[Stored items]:
· · ·

-- ==== Sys2Proof/Machine/Fcr.lean ====
section
/-! DEFINITION. Fault collection and reaction: sources, Hurdles, holds, shadow windows, clears and ERR_N (R540 to R560). -/
namespace Sys2Proof.Machine

/-- The page whose table owns source `i` (R540, R541). -/
def srcPage (i : Nat) : Nat :=
  if i < 0x05 then 0x01 else if i < 0x09 then 0x02 else if i < 0x11 then 0x03 else if i < 0x13 then 0x04
  else if i < 0x15 then 0x05 else if i < 0x18 then 0x51 else if i = 0x18 then 0x00 else if i < 0x1B then 0x09
  else if i < 0x1E then 0x0B else if i = 0x1E then 0x0A else if i = 0x1F then 0x06 else if i < 0x22 then 0x07
  else if i < 0x25 then 0x08 else if i = 0x25 then 0x0D else if i < 0x28 then 0x0E else if i = 0x28 then 0x0F
  else if i < 0x2C then 0x0C else if i < 0x64 then 0x10 + (i - 0x2C) / 8 else if i < 0x84 then 0x18 + (i - 0x64) / 8
  else if i < 0x92 then 0x1D + (i - 0x84) / 7 else if i < 0x96 then 0x20 else if i < 0x9A then 0x21
  else if i = 0x9A then 0x22 else if i < 0x9F then 0x26 else if i < 0xC7 then 0x30 + (i - 0x9F) / 5
  else if i = 0xC7 then 0x38 else if i = 0xC8 then 0x39 else if i < 0xCB then 0x3A else if i < 0xD1 then 0x40
  else if i = 0xD1 then 0x48 else 0x4A

/-- The page of the unit that H2 holds off; none where the source's page has no units (R545). A port stands under its
own page (DEDUCED, log entry 34). -/
def holdPage (src unit : Nat) : Option Nat :=
  if 0xCB ≤ src ∧ src ≤ 0xD0 then (if unit < 6 then some (0x41 + unit) else none)
  else if pageUnits (srcPage src) = 0 then none else some (srcPage src)

/-- The Hurdle carried out for a selected one (R545). -/
def effHurdle (src unit h : Nat) : Nat :=
  if h = 2 ∧ (holdPage src unit).isNone then 1
  else if h = 3 ∧ (clusterOf (srcPage src) = .device ∨ clusterOf (srcPage src) = .core) then 5
  else h

/-- A number for each level of R13. -/
def clusterCode : Cluster → Nat
  | .device => 0 | .core => 1 | .net => 2 | .power => 3 | .sense => 4 | .safe => 5

/-- The current class of a source (R542). -/
def State.cls (s : State) (i : Nat) : Nat := s.get (FCR.SRC_CLASS i)

/-- Whether some source of class `c` or above is raised. -/
def State.raisedFrom (s : State) (c : Nat) : Bool :=
  (List.range 0xD4).any (fun i => s.flag (FCR.RAISED i) && decide (c ≤ s.cls i))

/-- Whether ERR_N is driven high (R556, R601, R623). -/
def State.errN (s : State) : Bool :=
  s.flag BOOT.WUDONE && !s.raisedFrom 1 && !s.flag CLK.FAILWAIT && !s.flag PWR.LATCHED
    && decide (s.pwr.state ≠ .park) && decide (s.pwr.state ≠ .waking)

/-- Sources raised and not acknowledged. -/
def State.unacked (s : State) : Nat :=
  (List.range 0xD4).countP (fun i => s.flag (FCR.RAISED i) && !s.flag (FCR.ACKED i))

/-- Sources of class C1 or higher that are raised. -/
def State.uncleared (s : State) : Nat :=
  (List.range 0xD4).countP (fun i => s.flag (FCR.RAISED i) && decide (1 ≤ s.cls i))

/-- Updates fault collection. -/
def State.setFcr (s : State) (f : FcrSt → FcrSt) : State := { s with fcr := f s.fcr }

/-- A log entry, with its effect on the depth of 32 (R560). -/
def State.fcrLog (s : State) (src unit h cls flags t : Nat) : State :=
  let e : FcrLog := { src := src, unit := unit, hurdle := h, cls := cls, flags := flags, lap := s.lap, split := s.splitAt t % 2 ^ 32 }
  let s := if s.fcr.log.length = 32 then s.evt 0x06 4 else s
  (s.setFcr (fun r => { r with log := (e :: r.log).take 32 })).count FCR.LOGCNT

/-! Shadow windows (R553, R554). -/

/-- Whether unit `v` of page `p` is the unit `u` or in one group with it. -/
def State.sameGroup (s : State) (p u v : Nat) : Bool :=
  decide (u = v) || (pageOutputs p).any (fun x => decide ((upage x).2 = u) && (s.members x).any (fun y => decide (upage y = (p, v))))

/-- Whether the hold of unit `u` of page `p` covers a detection (R553). -/
def State.holdCovers (s : State) (p u src unit : Nat) : Bool :=
  let own :=
    if 0x18 ≤ p ∧ p ≤ 0x1B then decide (srcPage src = p)
    else if 0x30 ≤ p ∧ p ≤ 0x37 then decide (srcPage src = p) || ((decide (src = 0xC7) || decide (src = 0xC8)) && decide (unit = u))
    else if 0x41 ≤ p ∧ p ≤ 0x46 then
      (decide (0xCB ≤ src) && decide (src ≤ 0xD0) && decide (unit = u)) || decide (src = 0xD3) || decide (src = 0xD1)
    else decide (srcPage src = p) && s.sameGroup p u unit
  own || (List.range 16).any (fun k =>
    decide (s.get (FCR.TPAGE k) ≠ 0) && decide (s.get (FCR.TPAGE k) = p) && decide (s.get (FCR.TUNIT k) = u)
      && decide (s.get (FCR.DSRC k) = src) && (decide (s.get (FCR.DUNIT k) = 0xFF) || decide (s.get (FCR.DUNIT k) = unit)))

/-- Whether a window is open at `t`. -/
def State.winOpen (s : State) (w : ShadowWin) (t : Nat) : Bool := decide (w.opened ≤ t) && decide (t < w.opened + us 100 * s.get FCR.TIME)

/-- Whether a detection at `t` is consequential (R553, R554). -/
def State.inShadow (s : State) (src unit t : Nat) : Bool :=
  s.fcr.shadows.any (fun w => s.winOpen w t &&
    match w.cluster with
    | some c => decide (clusterCode (clusterOf (srcPage src)) = c) || (decide (c = 3) && decide (srcPage src = 0x51))
    | none => s.holdCovers w.page w.unit src unit)

/-! Hurdles (R543 to R546). -/

/-- The unit stops in the ordinary way of its block; a bank with its channels (R546). -/
def State.holdStop (s : State) (p u t : Nat) : State :=
  if 0x30 ≤ p ∧ p ≤ 0x37 then s.canStop u t
  else if 0x41 ≤ p ∧ p ≤ 0x46 then s.portStop u t
  else if p = 0x39 then s.nmEnable u t
  else
    let bank := decide (0x18 ≤ p) && decide (p ≤ 0x1B) && decide (u = 4)
    ((pageOutputs p).filter (fun x => decide ((upage x).2 = u) || bank)).foldl
      (fun s x => (s.members x).foldl (fun s y => s.applyUnit y t) s) s
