/-- Supply monitors (R255, R257, R664, R667, R672, R673, R681). -/
def Obligations.SuppliesMonitored : Prop :=
  ∀ (s : State) (t : Nat),
    let runs := s.boot.phase ≠ .held ∧ s.pwr.state ≠ .doze ∧ s.pwr.state ≠ .dozeExit ∧ s.pwr.state ≠ .park ∧ s.pwr.state ≠ .waking
    let lim := fun (v : Int) => max (-4000) (min 6000 v)
    let plus := fun (f : Fld) => min (s.get f + 1) (2 ^ f.width - 1)
    let evt := fun (y : State) (p i : Nat) => bitAt (y.get (Hdr.EVT p)) i = true
    let long := fun (k f : Nat) => (s.sup.runs.find? (fun e => decide (e.1 = k))).any (fun e => decide (e.2 + f ≤ t)) = true
    let cond := fun (y : State) (f : Fld) (bit k flt src ev : Nat) (outside inside : Prop) =>
        (bitAt (s.get f) bit = false → outside ∧ long k flt → bitAt (y.get f) bit = true ∧ evt y 3 ev ∧ (src, 0) ∈ y.fcr.inbox)
        ∧ (bitAt (s.get f) bit = false → ¬ (outside ∧ long k flt) → bitAt (y.get f) bit = false)
        ∧ (bitAt (s.get f) bit = true → inside → bitAt (y.get f) bit = false)
        ∧ (bitAt (s.get f) bit = true → ¬ inside → bitAt (y.get f) bit = true)
    (¬ runs → (∀ a b, Completes (.vbatConversion t a b) s (fun y => y = s.reach t))
      ∧ ∀ a b c d e f, Completes (.railConversion t a b c d e f) s (fun y => y = s.reach t))
    ∧ (runs → ∀ a b, Completes (.vbatConversion t a b) s (fun y =>
        let v := lim a
        y.get SUP.VBATA = unsignedOf 16 v ∧ y.get SUP.VBATB = unsignedOf 16 (lim b) ∧ y.msh.vbat = v ∧ y.msh.vprev = (if y.get SUP.VBINV = 1 then none else some v)
        ∧ y.signed SUP.VBATMIN = min v (s.signed SUP.VBATMIN) ∧ y.signed SUP.VBATMAX = max v (s.signed SUP.VBATMAX)
        ∧ cond y SUP.UV 0 0 (us 100) 0x09 0 (v < 900) (930 < v) ∧ cond y SUP.OV 0 1 (us 100) 0x0A 1 (3200 < v) (v < 3170)
        ∧ (y.get SUP.UVCNT = if s.get SUP.UV = 0 ∧ y.get SUP.UV = 1 then plus SUP.UVCNT else s.get SUP.UVCNT)
        ∧ y.get SUP.HV = b2n (decide (3600 < v)) ∧ (3600 < v → s.get SUP.HV = 0 → evt y 3 2 ∧ y.get SUP.HVCNT = plus SUP.HVCNT)
        ∧ (s.get SUP.REVERSE = 1 → y.get SUP.REVERSE = (if -200 ≤ v then 0 else 1))
        ∧ (s.get SUP.REVERSE = 1 → -200 ≤ v → y.reverseAt = none ∧ allUnits.all (fun u => !(y.out u).revOn) = true)
        ∧ (a < -4000 ∨ 6000 < a ∨ b < -4000 ∨ 6000 < b → y.get SUP.VBINV = 1 ∧ (s.get SUP.VBINV = 0 → evt y 3 3))
        ∧ (3600 < v → y.get MSH.OVSUSP = 1 ∧ (s.get MSH.OVSUSP = 0 → evt y 0x0C 3))
        ∧ (v ≤ 3600 → y.get MSH.OVSUSP = s.get MSH.OVSUSP)
        ∧ (y.get SUP.VBINV = 1 → y.get MSH.FALLBACK = 1 ∧ y.get MSH.FREEZE = s.get MSH.FREEZE)
        ∧ (y.get SUP.VBINV = 0 → s.get MSH.FREEZE = 0 →
            let sag := v < s.get MSH.VSAG ∧ s.msh.vprev.any (fun p => decide (p < Int.ofNat (s.get MSH.VSAG))) = true ∧ s.get MSH.FALLBACK = 0
            (sag → y.get MSH.FREEZE = 1 ∧ y.get MSH.FREEZES = plus MSH.FREEZES ∧ evt y 0x0C 0 ∧ (0x29, 0) ∈ y.fcr.inbox)
            ∧ (¬ sag → y.get MSH.FREEZE = 0))
        ∧ (y.get SUP.VBINV = 0 → s.get MSH.FREEZE = 1 → y.get MSH.FREEZE = 1
            ∧ (v < s.get MSH.VRECOV → y.due .recover = none)
            ∧ (s.get MSH.VRECOV ≤ v → s.due .recover = none → y.due .recover = some (t + ms (s.get MSH.TIME))))))
    ∧ (runs → ∀ vc vs vi kp tcd tbp, Completes (.railConversion t vc vs vi kp tcd tbp) s (fun y =>
        let now := s.get AGE.VREQ
        let lo := if s.get PWR.REGBUSY = 1 then (s.pwr.reg.head?.map (fun r => min now r.volt)).getD now else now
        let hi := if s.get PWR.REGBUSY = 1 then (s.pwr.reg.head?.map (fun r => max now r.volt)).getD now else now
        y.get SUP.VCORE = vc % 2 ^ SUP.VCORE.width ∧ y.get SUP.VSER = vs % 2 ^ SUP.VSER.width ∧ y.get SUP.VIO = vi % 2 ^ SUP.VIO.width
        ∧ y.get SUP.VKEEP = kp % 2 ^ SUP.VKEEP.width ∧ y.get SUP.TCD = unsignedOf 16 tcd ∧ y.get SUP.TBP = unsignedOf 16 tbp
        ∧ cond y SUP.RAILOUT 0 2 (us 10) 0x0B 4 (100 * vc < 95 * lo ∨ 105 * hi < 100 * vc) (96 * lo ≤ 100 * vc ∧ 100 * vc ≤ 104 * hi)
        ∧ cond y SUP.RAILOUT 1 3 (us 10) 0x0C 4 (vs < 855 ∨ 945 < vs) (865 ≤ vs ∧ vs ≤ 935)
        ∧ cond y SUP.RAILOUT 2 4 (us 10) 0x0D 4 (vi < 1710 ∨ 1890 < vi) (1730 ≤ vi ∧ vi ≤ 1870)
        ∧ cond y SUP.RAILOUT 3 5 (us 100) 0x0E 4 (kp < 1100 ∨ 1300 < kp) (1120 ≤ kp ∧ kp ≤ 1280)
        ∧ cond y SUP.TEMPCD 0 6 (ms 1) 0x0F 5 (1000 < tcd) (tcd ≤ 960)
        ∧ cond y SUP.TEMPBP 0 7 (ms 1) 0x10 5 (840 < tbp) (tbp ≤ 800)))

/-- Device resets (R16, R634, R635, R637, R644, R671). -/
def Obligations.ResetsLeaveWhatTheyKeep : Prop :=
  ∀ (s : State) (t : Nat),
    let rom := fun (y : State) (w : Nat) => y.boot.phase = .rom ∧ y.boot.w0 = w ∧ y.book.resetDue = true
    let lasts := fun (y : State) => y.pending = s.pending ∧ y.boot.field = s.boot.field ∧ y.boot.svmin = s.boot.svmin
        ∧ y.splitZero = s.splitZero ∧ y.vault.slots = s.vault.slots ∧ y.vault.keys = s.vault.keys
    let held := fun (c : Nat) => s.boot.phase = .held ∧ s.get BOOT.CAUSE = c
    let dead := fun (y : State) => y.boot.phase = .held ∧ y.stride.running = false ∧ y.pac = pacReset ∧ y.shadow = [] ∧ y.queues = []
        ∧ y.fcr.inbox = [] ∧ y.fcr.events = [] ∧ y.boot.nv = none ∧ y.boot.want = none
    (Completes (.powerOnReset t true) s (fun y => rom y t ∧ lasts y ∧ y.get BOOT.CAUSE = 1
        ∧ (¬ held 1 → y.get BOOT.NESTED = 0 ∧ y.get BOOT.RSTCNT = 0 ∧ y.timers = [] ∧ y.pwr.wakes = 0 ∧ y.dies = [] ∧ y.cfgAct = []
          ∧ (∀ f, f.page < 0x52 → f.off < 0x1000 → (f.page = 4 → f.off = 0x100 → False) → y.get f = State.reset.get f)
          ∧ (∀ a, a < 0x10000000 → y.memByte a = State.reset.memByte a)
          ∧ allUnits.all (fun u => decide (y.phase u = .off)) = true)))
    ∧ Completes (.powerOnReset t false) s (fun y => rom y t ∧ lasts y ∧ y.get BOOT.CAUSE = 2
        ∧ (¬ held 2 → y.get BOOT.RSTCNT = 0 ∧ y.dies = s.dies ∧ y.get CLK.LPSRC = s.get CLK.LPSRC ∧ y.get AGE.VREQ = s.get AGE.VREQ
          ∧ y.get ACC.LOCKED = s.get ACC.LOCKED ∧ y.pwr.wakes = s.pwr.wakes
          ∧ allUnits.all (fun u => decide (y.get (fState u) = s.get (fState u)) && decide (y.get (fLatch u) = s.get (fLatch u))) = true
          ∧ (∀ a, a < 0x10000000 → y.memByte a = State.reset.memByte a)))
    ∧ (s.pwr.state = .park ∨ s.pwr.state = .waking → Completes (.railLoss t) s (fun y => y = s.reach t))
    ∧ (s.pwr.state ≠ .park → s.pwr.state ≠ .waking → Completes (.railLoss t) s (fun y => dead y ∧ lasts y
        ∧ y.get BOOT.CAUSE = 2 ∧ y.get BOOT.RSTCNT = 0 ∧ y.get CLK.LPSRC = s.get CLK.LPSRC ∧ y.get AGE.VREQ = s.get AGE.VREQ ∧ y.dies = s.dies
        ∧ (y.get BOOT.NESTED = 1 ↔ s.boot.phase ≠ .done ∧ s.boot.phase ≠ .recovery ∧ s.boot.phase ≠ .held)
        ∧ allUnits.all (fun u => decide (y.get (fState u) = s.get (fState u)) && decide (y.get (fLatch u) = s.get (fLatch u))) = true))
    ∧ (s.due .resetHold = none → Completes .deviceResetRelease s (fun y => y = s))
    ∧ (∀ d, s.due .resetHold = some d → Completes .deviceResetRelease s (fun y => rom y d ∧ lasts y ∧ y.regs = s.regs
        ∧ y.mem = s.mem ∧ y.due .resetHold = none))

· · ·

[Prompt]:
Taking the entries above, print exactly the lines starting at the line with "MSH.OVSUSP = s.get MSH.OVSUSP)" and ending at the line with "let sag := v", both included.

[Written answer]:
        ∧ (v ≤ 3600 → y.get MSH.OVSUSP = s.get MSH.OVSUSP)
        ∧ (y.get SUP.VBINV = 1 → y.get MSH.FALLBACK = 1 ∧ y.get MSH.FREEZE = s.get MSH.FREEZE)
        ∧ (y.get SUP.VBINV = 0 → s.get MSH.FREEZE = 0 →
            let sag := v < s.get MSH.VSAG ∧ s.msh.vprev.any (fun p => decide (p < Int.ofNat (s.get MSH.VSAG))) = true ∧ s.get MSH.FALLBACK = 0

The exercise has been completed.